Sigmund Freud’s Psychoanalytical Lens: Allegorical Reflections on Shakespeare’s Selected Poetry
Keywords:
Death, Desires, Ego, Id, Identity, Superego, Psychic.Abstract
This paper centers Sigmund’s Freud’s psychoanalytical notion of id, ego and superego to unearth the philosophical interconnectedness with regards to consciousness, employing The Phoenix and the Turtle by William Shakespeare as an interpretative lens. Freud’s ideals maintain that id drives primal instincts, ego operates based on the reality principle while the superego is the enforcer of moral and societal ideals often resulting in psychic disintegration. The investigation posits that these tensions ultimately culminate in the degeneration of identity and raises questions about the unconscious.
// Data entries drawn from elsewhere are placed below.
theorem witness_SupervisorTimersAndAcknowledgement :
    (∃ (p : SpParams) (s : State), s.sup.params = some p) ∧
    (∃ (p : SpParams) (s : State), s.sup.params = some p ∧ s.log.limits = []) ∧
    (∃ (p : SpParams) (s : State), s.sup.params = some p) ∧
    (∃ (t : Nat) (n : Nat) (p : SpParams) (e : SpLimitEntry) (l : SpLimit) (c : Nat) (m : Mast) (s : State),
     s.sup.params = some p ∧ (m ∈ s.spMasts ∧ 1 ≤ n ∧ n ≤ 8) ∧ (p.limits[n - 1]? = some e ∧ (s.sp m).limits[n - 1]?
     = some l) ∧ (l.crossing = some c ∧ l.supervised = true) ∧ (e.mms * 10 < (s.sp m).vAt p (max s.now t) ∧ c +
     p.confirmMs * ms ≤ max s.now t) ∧ bitOf (s.sp m).latchSls (n - 1) = false) ∧
    (∃ (t : Nat) (n : Nat) (p : SpParams) (e : SpLimitEntry) (l : SpLimit) (c : Nat) (m : Mast) (s : State),
     s.sup.params = some p ∧ (m ∈ s.spMasts ∧ 1 ≤ n ∧ n ≤ 8) ∧ (p.limits[n - 1]? = some e ∧ (s.sp m).limits[n - 1]?
     = some l) ∧ l.crossing = some c ∧ ((s.sp m).vAt p (max s.now t) ≤ e.mms * 10 ∨ l.supervised = false)) ∧
    (∃ (t : Nat) (n : Nat) (p : SpParams) (e : SpLimitEntry) (l : SpLimit) (a : Nat) (m : Mast) (s : State),
     s.sup.params = some p ∧ (m ∈ s.spMasts ∧ 1 ≤ n ∧ n ≤ 8) ∧ (p.limits[n - 1]? = some e ∧ (s.sp m).limits[n - 1]?
     = some l) ∧ (l.selected = some a ∧ l.supervised = false) ∧ a + e.delayMs * ms ≤ max s.now t) ∧
    (∃ (writers : Per Bool) (value : Word) (p : SpParams) (s : State), s.sup.params = some p ∧ s.agreed writers =
     true ∧ (getBits value 31 16 = 0x5341 ∧ (p.ackMode = 1 ∨ p.ackMode = 3)) ∧ (∀ m ∈ s.spMasts, (s.sp m).latchSls <
     256 ∧ (s.sp m).latchWin < 16)) ∧
    (∃ (t : Nat) (writers : Per Bool) (value : Word) (p : SpParams) (m : Mast) (b : Nat) (s : State), s.sup.params =
     some p ∧ s.agreed writers = true ∧ (getBits value 31 16 = 0x5341 ∧ (p.ackMode = 1 ∨ p.ackMode = 3)) ∧ (∀ m ∈
     s.spMasts, (s.sp m).latchSls < 256 ∧ (s.sp m).latchWin < 16) ∧ (m ∈ s.spMasts ∧ s.votes m = true ∧ b < 14 ∧
     bitOf (s.sp m).latches b = true) ∧ (∀ o ∈ s.spMasts, o ≠ m → (s.sp o).latches = 0) ∧ (getBits value 13 0 = 2 ^
     b ∧ (s.advance t).latchClear m p b = true)) ∧
    (∃ (t : Nat) (writers : Per Bool) (value : Word) (p : SpParams) (m : Mast) (b : Nat) (s : State), s.sup.params =
     some p ∧ s.agreed writers = true ∧ (getBits value 31 16 = 0x5341 ∧ (p.ackMode = 1 ∨ p.ackMode = 3)) ∧ (∀ m ∈
     s.spMasts, (s.sp m).latchSls < 256 ∧ (s.sp m).latchWin < 16) ∧ (m ∈ s.spMasts ∧ s.votes m = true ∧ b < 14 ∧
     bitOf (s.sp m).latches b = true) ∧ (∀ o ∈ s.spMasts, o ≠ m → (s.sp o).latches = 0) ∧ (getBits value 13 0 = 2 ^
     b ∧ (s.advance t).latchClear m p b = false) ∧ s.log.limits = []) ∧
    (∃ (writers : Per Bool) (value : Word) (s : State), s.agreed writers = true ∧ getBits value 31 16 = 0x5243) :=
  ⟨⟨spParams, spState {}, by decide +kernel⟩,
   ⟨spParams, spState { slip := some 0, within := some 0 }, by decide +kernel⟩,
   ⟨spParams, spState { slip := some 0, berth := true }, by decide +kernel⟩,
   ⟨1000000, 1, spParams, { mms := 100, always := true, mask := 1 }, ⟨some 0, true, some 0⟩, 0, .b, spState { ax1 := { speed := 2000000, last := some 1000000 }, limits := ⟨some 0, true, some 0⟩ :: List.replicate 7 {} }, by decide +kernel⟩,
   ⟨1000000, 1, spParams, { mms := 100, always := true, mask := 1 }, ⟨some 0, true, some 0⟩, 0, .b, spState { limits := ⟨some 0, true, some 0⟩ :: List.replicate 7 {} }, by decide +kernel⟩,
   ⟨5000000, 8, spParams, { mms := 700, delayMs := 5 }, ⟨some 0, false, none⟩, 0, .a, spState { limits := List.replicate 7 {} ++ [⟨some 0, false, none⟩] }, by decide +kernel⟩,
   ⟨⟨true, true, false, false⟩, 0x53413FFF, spParams, spState { latchSls := 1, latchDir := true, latchOdo := true, latchWin := 1 }, by decide +kernel⟩,
   ⟨0, ⟨true, true, false, false⟩, 0x53410001, spParams, .b, 0, (let z := spState {}; { z with sup := { z.sup with masts := z.sup.masts.set .b { z.sup.masts.b with latchSls := 1 } } }), by decide +kernel⟩,
   ⟨0, ⟨true, true, false, false⟩, 0x53412000, spParams, .b, 13, (let z := spState {}; { z with sup := { z.sup with masts := z.sup.masts.set .b { z.sup.masts.b with latchOdo := true } } }), by decide +kernel⟩,
   ⟨⟨true, true, false, false⟩, 0x52430000, spState { berth := true }, by decide +kernel⟩⟩

theorem witness_InstantsAndLog :
    (∃ (t : Nat) (n : Nat) (x : Nat) (s : State), s.instants = true ∧ (s.advance t).aiDue = some (n, x) ∧ (s.advance
     t).twoEdges n = true) ∧
    (∃ (t : Nat) (n : Nat) (x : Nat) (s : State), s.instants = true ∧ (s.advance t).aiDue = some (n, x) ∧ (s.advance
     t).twoEdges n = false) ∧
    (∃ (t : Nat) (code key : Nat) (p : SummaryPeriod) (s : State), (s.log.periods = [p] ∧ p.code = code ∧ p.key =
     key) ∧ (p.began + sec ≤ (s.advance t).clockOf p.src ∨ (s.advance t).clockOf p.src < p.began)) ∧
    (∃ (t : Nat) (n : Nat) (rest : List Nat) (x : LogEntry) (s : State), s.exporting = true ∧ s.log.unsent = n ::
     rest ∧ (s.log.entry n = some x ∧ severityOf x.event.code ≤ s.getF .agreed fElExportSevmax) ∧ x.event.code ≠
     evSyslogDropped ∧ sec ≤ min (s.getF .agreed fElExportRate * sec) (s.log.tokens + s.getF .agreed fElExportRate *
     (max s.now t - s.log.tokensAt))) ∧
    (∃ (n : Nat) (rest : List Nat) (x : LogEntry) (s : State), s.exporting = true ∧ s.log.unsent = n :: rest ∧
     (s.log.entry n = some x ∧ severityOf x.event.code ≤ s.getF .agreed fElExportSevmax) ∧ x.event.code =
     evSyslogDropped) ∧
    (∃ (t : Nat) (n : Nat) (rest : List Nat) (x : LogEntry) (s : State), s.exporting = true ∧ s.log.unsent = n ::
     rest ∧ (s.log.entry n = some x ∧ severityOf x.event.code ≤ s.getF .agreed fElExportSevmax) ∧ x.event.code ≠
     evSyslogDropped ∧ min (s.getF .agreed fElExportRate * sec) (s.log.tokens + s.getF .agreed fElExportRate * (max
     s.now t - s.log.tokensAt)) < sec) ∧
    (∃ (n : Nat) (rest : List Nat) (s : State), s.exporting = true ∧ s.log.unsent = n :: rest ∧ s.log.entry n = none) ∧
    (∃ (n : Nat) (x : LogEntry) (s : State), s.exporting = true ∧ s.log.unsent = [n] ∧ (s.log.entry n = some x ∧
     s.getF .agreed fElExportSevmax < severityOf x.event.code)) :=
  ⟨⟨1500000, 1, 1000000, (stopState.putF .agreed fTbAicycleCycleUs 1000), by decide +kernel⟩,
   ⟨1500000, 1, 1000000, (let z := stopState.putF .agreed fTbAicycleCycleUs 1000; { z with masts := ⟨{ mastOn with silent := true }, { mastOn with silent := true }, mastOn, {}⟩ }), by decide +kernel⟩,
   ⟨1000000000, 5, 7, ⟨0, 5, 7, 0, 3⟩, { runState with log := { runState.log with periods := [⟨0, 5, 7, 0, 3⟩] } }, by decide +kernel⟩,
   ⟨0, 4096, [], ⟨4096, ⟨5, 0, 1, 0, 0, false⟩⟩, exportState sec, by decide +kernel⟩,
   ⟨4096, [], ⟨4096, ⟨5, evSyslogDropped, 1, 0, 0, false⟩⟩, (let z := exportState 0; { z with log := { z.log with entries := [⟨4096, ⟨5, evSyslogDropped, 1, 0, 0, false⟩⟩] } }), by decide +kernel⟩,
   ⟨0, 4096, [], ⟨4096, ⟨5, 0, 1, 0, 0, false⟩⟩, ((exportState 0).putF .agreed fElExportRate 0), by decide +kernel⟩,
   ⟨7, [], { exportState 0 with log := { (exportState 0).log with unsent := [7] } }, by decide +kernel⟩,
   ⟨4096, ⟨4096, ⟨5, 0, 1, 0, 0, false⟩⟩, ((exportState sec).putF .agreed fElExportSevmax 0), by decide +kernel⟩⟩
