-- ==== Sys2Proof/Machine/Step.lean ====
section
/-! DEFINITION. One step of the machine, and the state in which the next step runs a given command. -/

namespace Sys2Proof.Machine

/-- One step: the block takes the next host input and does all that follows from it (00_scope R6, R12). -/
def step (s : State) : Host.Outcome State Fault Refusal := takeInput s

/-- `s` with a command offered first at the port of an idle block, so that the next step accepts and runs it (R12;
notes/assumptions/7.md and 12.md). -/
def State.withFetchWord (s : State) (nbits w : Nat) : State :=
  { s with ph := .idle, host := .command (tableCommand nbits w) :: s.host }

end Sys2Proof.Machine
end

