/-- The canonical word of WRITE_REGS, with the byte string beside it (R124). -/
theorem encode_writeRegs (reg len : Byte) (wdata : List Byte) :
    encode (.writeRegs true true reg len wdata) =
      ⟨0x3C000000 ||| reg.setWidth 32 <<< 16 ||| len.setWidth 32 <<< 8, wdata⟩ := by
  simp [encode, Instr.opcode, pack_eq_or]

/-! ## The ends of a command that went through `BUSY` -/

section
variable {α : Type} {s : State} (rdata : α → Option (List Byte))

/-- A command whose procedure raises before any event: the status is the error's, and nothing is logged but the passage
through `BUSY` and the response. -/
theorem toOutcome_raise_busy (e : Status) :
    ∃ t, (Proc.raise (α := α) e (s.setPh .busy)).toOutcome (fun a u => finish .ok none none (rdata a) u) = .next t ∧
      t.rsp.st = e ∧ t.avail = s.avail ∧ t.bound = s.bound ∧ t.work = s.work ∧
      t.log = s.log ++ [.phase .busy, .response t.rsp, .phase .idle] :=
  ⟨_, rfl, rfl, rfl, rfl, rfl, by simp⟩

/-- A command whose procedure is one transport event: the answer to come decides between `OK`, with the bytes that the
returned value gives, and `XPORT_ERR`; `avail`, `bound` and the working registers are kept. -/
theorem toOutcome_oneEvent {v : α} {u : State} {e : Entry} (hd : Did [e] (s.setPh .busy) u) (hw : u.work = s.work) :
    ∃ t, (if okAt s 0 then Proc.ret v u else .raise .xportErr u).toOutcome
          (fun a u => finish .ok none none (rdata a) u) = .next t ∧
      t.avail = s.avail ∧ t.bound = s.bound ∧ t.work = s.work ∧
      t.rsp.st = (if okAt s 0 then .ok else .xportErr) ∧
      (okAt s 0 = true → ∀ b, rdata v = some b → t.rsp.rdata = b) ∧
      t.log = s.log ++ [.phase .busy, e, .response t.rsp, .phase .idle] := by
  cases hok : okAt s 0 with
  | false => exact ⟨_, rfl, hd.avail, hd.bound, hw, rfl, nofun, by simp [hd.log]⟩
  | true =>
    exact ⟨_, rfl, hd.avail, hd.bound, hw, rfl, fun _ b hb => by simp [response, hb], by simp [hd.log]⟩

end

/-! ## The statements -/

/-- Settles O28: the three ends of `RegRead`, the third with the bytes of the answer as `RSP.rdata`. -/
theorem readRegsOutcome : Obligations.ReadRegsOutcome := by
  refine ⟨encode_readRegs_word, fun hv bv reg len s => ?_⟩
  have run : exec (.readRegs hv bv reg len) s = (regRead hv bv reg (lenInt len) (s.setPh .busy)).toOutcome
      fun b u => finish .ok none none (some b) u := rfl
  cases harg : argsBad hv bv (lenInt len) with
  | true =>
    rw [if_pos ((argsBad_iff ..).1 harg), run, regRead_bad harg]
    exact toOutcome_raise_busy some .argErr
  | false =>
    rw [if_neg (by simp [← argsBad_iff, harg]), run]
    cases hb : s.bound with
    | false => rw [regRead_unbound (s := s.setPh .busy) harg reg hb]; rfl
    | true =>
      rw [regRead_bound (s := s.setPh .busy) harg reg hb, ← okAt_zero]
      have hd := did_memRead reg (lenInt len).toNat (s.setPh .busy)
      rw [readAnswer_eq] at hd
      obtain ⟨t, ht, ha, hbd, hw, hst, hdata, hlog⟩ := toOutcome_oneEvent some hd rfl
      have hbytes (h : okAt s 0 = true) : t.rsp.rdata = bytesAt s 0 (lenInt len).toNat := hdata h _ rfl
      exact ⟨t, ht, ha, hbd.trans hb, hw, hst, fun h => ⟨hbytes h, by simp [hbytes h, bytesAt]⟩, hlog⟩

/-- Settles O29: the three ends of `RegWrite`, the third with the bytes as given in the one `MemWrite`. -/
theorem writeRegsOutcome : Obligations.WriteRegsOutcome := by
  refine ⟨encode_writeRegs, fun hv bv reg len wdata s => ?_⟩
  have run : exec (.writeRegs hv bv reg len wdata) s =
      (regWrite hv bv reg (lenInt len) wdata (s.setPh .busy)).toOutcome
        fun _ u => finish .ok none none none u := rfl
  cases harg : argsBad hv bv (lenInt len) with
  | true =>
    rw [if_pos ((argsBad_iff ..).1 harg), run, regWrite_bad harg]
    exact toOutcome_raise_busy _ .argErr
  | false =>
    rw [if_neg (by simp [← argsBad_iff, harg]), run]
    cases hb : s.bound with
    | false => rw [regWrite_unbound (s := s.setPh .busy) harg reg wdata hb]; rfl
    | true =>
      rw [regWrite_bound (s := s.setPh .busy) harg reg wdata hb, ← okAt_zero]
      have hd := did_memWrite reg (lenInt len).toNat wdata (s.setPh .busy)
      rw [← okAt_zero] at hd
      obtain ⟨t, ht, ha, hbd, hw, hst, -, hlog⟩ := toOutcome_oneEvent (v := ()) (fun _ => none) hd rfl
      exact ⟨t, ht, ha, hbd.trans hb, hw, hst, hlog⟩

end Sys2Proof.Machine

/-! SET_MODE and SET_CYCLE (42_config_setters R130 to R135). `exec_setter_bound` says once that both commands are the run
of `setterRun` on their field; O37 and O38 are read off the three ways that run goes. -/

namespace Sys2Proof.Machine

/-! ## The field -/

theorem fieldEq_iff (v mask want : Word) : fieldEq v mask want = true ↔ v &&& mask = want := beq_iff_eq

theorem fieldEq_eq_false_iff (v mask want : Word) : fieldEq v mask want = false ↔ v &&& mask ≠ want :=
  beq_eq_false_iff_ne

/-- The requested bits of a setter lie in its field (R92). -/
theorem want_and_mask {i : Instr} {mask want : Word} (hf : setterField i = some (mask, want)) :
    want &&& mask = want := by
  cases i with
  | setMode hv m => cases hf; cases m <;> rfl
  | setCycle hv c => cases hf; revert c; decide
  | init | isPresent | readRegs | writeRegs | isConvDone | getTemp | reserved => cases hf

/-- The field of the value written is the OR of what was there and what is requested (R134). -/
theorem applyField_and_mask (cur : Word) {mask want : Word} (h : want &&& mask = want) :
    applyField cur mask want &&& mask = (cur &&& mask) ||| want := by
  rw [applyField, h, BitVec.and_or_distrib_right, h]

/-- The bits outside the field are written as they were read (R93, R134). -/
theorem applyField_and_not_mask (cur mask want : Word) :
    applyField cur mask want &&& ~~~mask = cur &&& ~~~mask := by
  simp [applyField, BitVec.and_or_distrib_right, BitVec.and_assoc]

/-! ## The run of a setter -/

section
variable {mask want : Word} {s : State}

theorem setterRun_setPh (p : Phase) : setterRun mask want (s.setPh p) = setterRun mask want s := rfl

theorem setterRun_of_fail (h0 : okAt s 0 = false) : setterRun mask want s = (.xportErr, [configRead none]) := by
  simp [setterRun, h0]

/-- The short-circuit: the field already holds the request (R130, step 2). -/
theorem setterRun_of_eq (h0 : okAt s 0 = true) (hq : wordAt s 0 &&& mask = want) :
    setterRun mask want s = (.ok, [configRead (readAt s 0 2)]) := by
  simp [setterRun, h0, (fieldEq_iff ..).2 hq]

/-- A field that differs is written, and read back unless the write fails (R130, steps 3 and 4). -/
theorem setterRun_of_ne (h0 : okAt s 0 = true) (hq : wordAt s 0 &&& mask ≠ want) :
    setterRun mask want s =
      ((verifyRun mask want (applyField (wordAt s 0) mask want) s 1).1,
        configRead (readAt s 0 2) :: (verifyRun mask want (applyField (wordAt s 0) mask want) s 1).2) := by
  simp [setterRun, h0, (fieldEq_eq_false_iff ..).2 hq]

theorem verifyRun_of_ok {new : Word} {k : Nat} (h0 : okAt s k = true) (h1 : okAt s (k + 1) = true) :
    verifyRun mask want new s k =
      (if wordAt s (k + 1) &&& mask = want then .ok else .verifyErr,
        [configWrite new true, configRead (readAt s (k + 1) 2)]) := by
  simp [verifyRun, h0, h1, fieldEq_iff]

end

/-- However its answers come out, the verifying half of a setter writes once. -/
theorem countP_isWrite_verifyRun (mask want new : Word) (s : State) (k : Nat) :
    (verifyRun mask want new s k).2.countP Entry.isWrite = 1 := by
  unfold verifyRun
  split
  · rfl
  · split <;> rfl

/-- Once its first read is answered, a setter writes once if it found the field different, else not at all. -/
theorem countP_isWrite_setterRun (mask want : Word) {s : State} (h0 : okAt s 0 = true) :
    (setterRun mask want s).2.countP Entry.isWrite = if wordAt s 0 &&& mask = want then 0 else 1 := by
  split
  next hq => rw [setterRun_of_eq h0 hq]; rfl
  next hq => simp [setterRun_of_ne h0 hq, countP_isWrite_verifyRun, configRead, Entry.isWrite]

/-- A setter that ends `OK` has had its first read answered. -/
theorem okAt_of_setterRun_ok {mask want : Word} {s : State} (h : (setterRun mask want s).1 = .ok) :
    okAt s 0 = true := by
  cases h0 : okAt s 0 with
  | true => rfl
  | false => simp [setterRun_of_fail h0] at h

theorem isEvent_of_mem_verifyRun (mask want new : Word) (s : State) (k : Nat) :
    ∀ e ∈ (verifyRun mask want new s k).2, e.isEvent = true := by
  unfold verifyRun
  split
  · simp [configWrite, Entry.isEvent]
  · split <;> simp [configWrite, configRead, Entry.isEvent]

/-- A setter logs nothing but transport events. -/
theorem isEvent_of_mem_setterRun (mask want : Word) (s : State) :
    ∀ e ∈ (setterRun mask want s).2, e.isEvent = true := by
  unfold setterRun
  split
  · simp [configRead, Entry.isEvent]
  · split
    · simp [configRead, Entry.isEvent]
    · exact List.forall_mem_cons.2 ⟨rfl, isEvent_of_mem_verifyRun mask want _ s 1⟩

/-! ## The command -/

theorem toOutcome_ofStatus (st : Status) (u : State) :
    (Proc.ofStatus st u).toOutcome (fun _ v => finish .ok none none none v) =
      .next (finish st none none none u) := by
  cases st <;> rfl

/-- Both setters, given a handle, run `SetField` on their field in `BUSY` (R131, R132). -/
theorem exec_setter {i : Instr} {mask want : Word} (hf : setterField i = some (mask, want))
    (ha : argumentBad i = false) (s : State) :
    exec i s = (setField true mask want (s.setPh .busy)).toOutcome fun _ u => finish .ok none none none u := by
  cases i with
  | setMode hv m =>
    obtain rfl : hv = true := by simpa [argumentBad] using ha
    cases hf; rfl
  | setCycle hv c =>
    obtain rfl : hv = true := by simpa [argumentBad] using ha
    cases hf; rfl
  | init | isPresent | readRegs | writeRegs | isConvDone | getTemp | reserved => cases hf

/-- A setter, given a handle, on a bound block ends with the status and the events of `setterRun` (R130). -/
theorem exec_setter_bound {i : Instr} {mask want : Word} (hf : setterField i = some (mask, want))
    (ha : argumentBad i = false) {s : State} (hb : s.bound = true) :
    ∃ t, exec i s = .next t ∧ t.rsp.st = (setterRun mask want s).1 ∧ t.bound = true ∧
      added s t = .phase .busy :: (setterRun mask want s).2 ++ [.response t.rsp, .phase .idle] := by
  obtain ⟨u, hu, hd, -⟩ := setField_bound mask want (s := s.setPh .busy) hb
  rw [setterRun_setPh] at hu hd
  have hexec : exec i s = .next (finish (setterRun mask want s).1 none none none u) := by
    rw [exec_setter hf ha, hu, toOutcome_ofStatus]
  exact ⟨_, hexec, rfl, hd.bound.trans hb, by simp [added, hd.log]⟩

theorem bound_of_exec_setter {i : Instr} {mask want : Word} (hf : setterField i = some (mask, want))
    (ha : argumentBad i = false) {s t : State} (h : exec i s = .next t) : s.bound = true := by
  cases hb : s.bound with
  | true => rfl
  | false => rw [exec_setter hf ha, setField_unbound (s := s.setPh .busy) _ _ hb] at h; cases h

/-- The transport events and the writes of a setter are those of its run. -/
theorem events_of_setter_added {s t : State} {mask want : Word}
    (h : added s t = .phase .busy :: (setterRun mask want s).2 ++ [.response t.rsp, .phase .idle]) :
    eventsOf (added s t) = (setterRun mask want s).2 ∧
      (added s t).countP Entry.isWrite = (setterRun mask want s).2.countP Entry.isWrite := by
  have hall := List.filter_eq_self.2 (isEvent_of_mem_setterRun mask want s)
  constructor
  · simp [h, eventsOf, Entry.isEvent, hall]
  · simp [h, Entry.isWrite]

/-! ## The statements -/

/-- Settles O37: the short-circuit, and the full run with the read-back's field rewritten as the OR of both. -/
theorem orOnlySetterOutcomes : Obligations.OrOnlySetterOutcomes := by
  intro i s mask want hf ha hb h0
  obtain ⟨t, ht, hst, -, hadd⟩ := exec_setter_bound hf ha hb
  obtain ⟨hev, -⟩ := events_of_setter_added hadd
  constructor
  · intro hq
    rw [setterRun_of_eq h0 hq] at hst hev
    exact ⟨t, ht, hst, hev⟩
  · intro hq h1 h2 hkept
    rw [setterRun_of_ne h0 hq, verifyRun_of_ok h1 h2, hkept] at hst hev
    exact ⟨t, _, ht, hst, hev, applyField_and_mask _ (want_and_mask hf), applyField_and_not_mask ..⟩

/-- Settles O38: the first call leaves the block bound, so the second is again a run of `setterRun`, and the number of
writes of a run depends on the field read only. -/
theorem secondSetterCallShortCircuits : Obligations.SecondSetterCallShortCircuits := by
  intro i s t mask want hf ha hexec
  obtain ⟨t', ht', hst, hbt, hadd⟩ := exec_setter_bound hf ha (bound_of_exec_setter hf ha hexec)
  obtain rfl : t' = t := by rw [hexec] at ht'; cases ht'; rfl
  obtain ⟨u, hu, hust, -, huadd⟩ := exec_setter_bound hf ha hbt
  obtain ⟨huev, huwr⟩ := events_of_setter_added huadd
  refine ⟨fun _ h0 hq => ?_, fun hok => ?_, fun h0 hq => ?_⟩
  · rw [setterRun_of_eq h0 hq] at hust huev
    exact ⟨u, hu, hust, huev⟩
  · have h0 : okAt s 0 = true := okAt_of_setterRun_ok (hst.symm.trans hok)
    rw [(events_of_setter_added hadd).2, countP_isWrite_setterRun mask want h0]
  · exact ⟨u, hu, by rw [huwr, countP_isWrite_setterRun mask want h0, if_neg hq]⟩

end Sys2Proof.Machine

/-! IS_CONV_DONE (43_data_ready R150, R151). `convDone_bound` says what the data-ready check does with an answered or
failed read of Config; O39 is read off it, with the test of bit 13 that R150 asks for. -/

namespace Sys2Proof.Machine

/-- The mask of the data-ready test selects bit 13 (R93). -/
theorem isReady_eq_getLsbD (v : Word) : isReady v = v.getLsbD 13 := by
  have mask : drMask = BitVec.twoPow 16 13 := rfl
  rw [isReady, mask, BitVec.and_twoPow]
  cases v.getLsbD 13 <;> rfl

theorem readyAt_eq_getLsbD (s : State) (k : Nat) : readyAt s k = (okAt s k && (wordAt s k).getLsbD 13) := by
  rw [readyAt, isReady_eq_getLsbD]

/-- IS_CONV_DONE, given how its check returned: `OK`, the value as the flag, and the events of the check between `BUSY`
and the response. -/
theorem exec_isConvDone_of_ret {hv ready : Bool} {s u : State} {es : List Entry}
    (hc : convDone hv (s.setPh .busy) = .ret ready u) (hd : Did es (s.setPh .busy) u) :
    ∃ t, exec (.isConvDone hv) s = .next t ∧ t.rsp.st = .ok ∧ t.rsp.flag = ready ∧ t.work = u.work ∧
      t.log = s.log ++ (.phase .busy :: es ++ [.response t.rsp, .phase .idle]) := by
  have hexec : exec (.isConvDone hv) s = .next (finish .ok (some ready) none none u) := by
    simp [exec, execIsConvDone, hc, Proc.toOutcome]
  exact ⟨_, hexec, rfl, rfl, rfl, by simp [hd.log]⟩

theorem exec_isConvDone_unbound {s : State} (hb : s.bound = false) :
    exec (.isConvDone true) s = .fault .unbound := by
  simp [exec, execIsConvDone, convDone_unbound (s := s.setPh .busy) hb, Proc.toOutcome]

/-- Settles O39: the check returns at once without a handle, faults unbound, and else is one read of Config. -/
theorem isConvDoneOutcome : Obligations.IsConvDoneOutcome := by
  intro hv s
  cases hv with
  | false =>
    rw [if_pos rfl]
    exact exec_isConvDone_of_ret (convDone_null _) (Did.refl _)
  | true =>
    rw [if_neg (by decide)]
    cases hb : s.bound with
    | false =>
      rw [if_pos rfl]
      exact exec_isConvDone_unbound hb
    | true =>
      rw [if_neg (by decide)]
      obtain ⟨u, hc, hd, -, -, -, hread⟩ := convDone_bound (s := s.setPh .busy) hb
      obtain ⟨t, ht, hst, hflag, hwork, hlog⟩ := exec_isConvDone_of_ret hc hd
      exact ⟨t, ht, hst, hflag.trans (readyAt_eq_getLsbD s 0), fun hok => hwork ▸ hread hok, hlog⟩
Utilizing The Ego and the Id (1923), the paper examines numerous Freudian interpretations of the poem particularly the unconscious desires and death. The allegorical figures in ‘The Phoenix and the Turtle’ presents a wholesome albeit self-annihilating love provides an apt narrative blueprint: the phoenix represents id’s primitive impulses; the turtle reflects the superego’s romanticized devoutness whilst the ego imitates their futile bond. Adopting a philosophical basis, the study employs abstract reasoning to unearth how Freud’s framework connects to the symbolic structure present in the poem, supplemented by a close investigation. Findings reveal a deep rooted connection between the Freudian tripartite structure and the psychic as revealed in the disintegration of identity through the poem’s examination.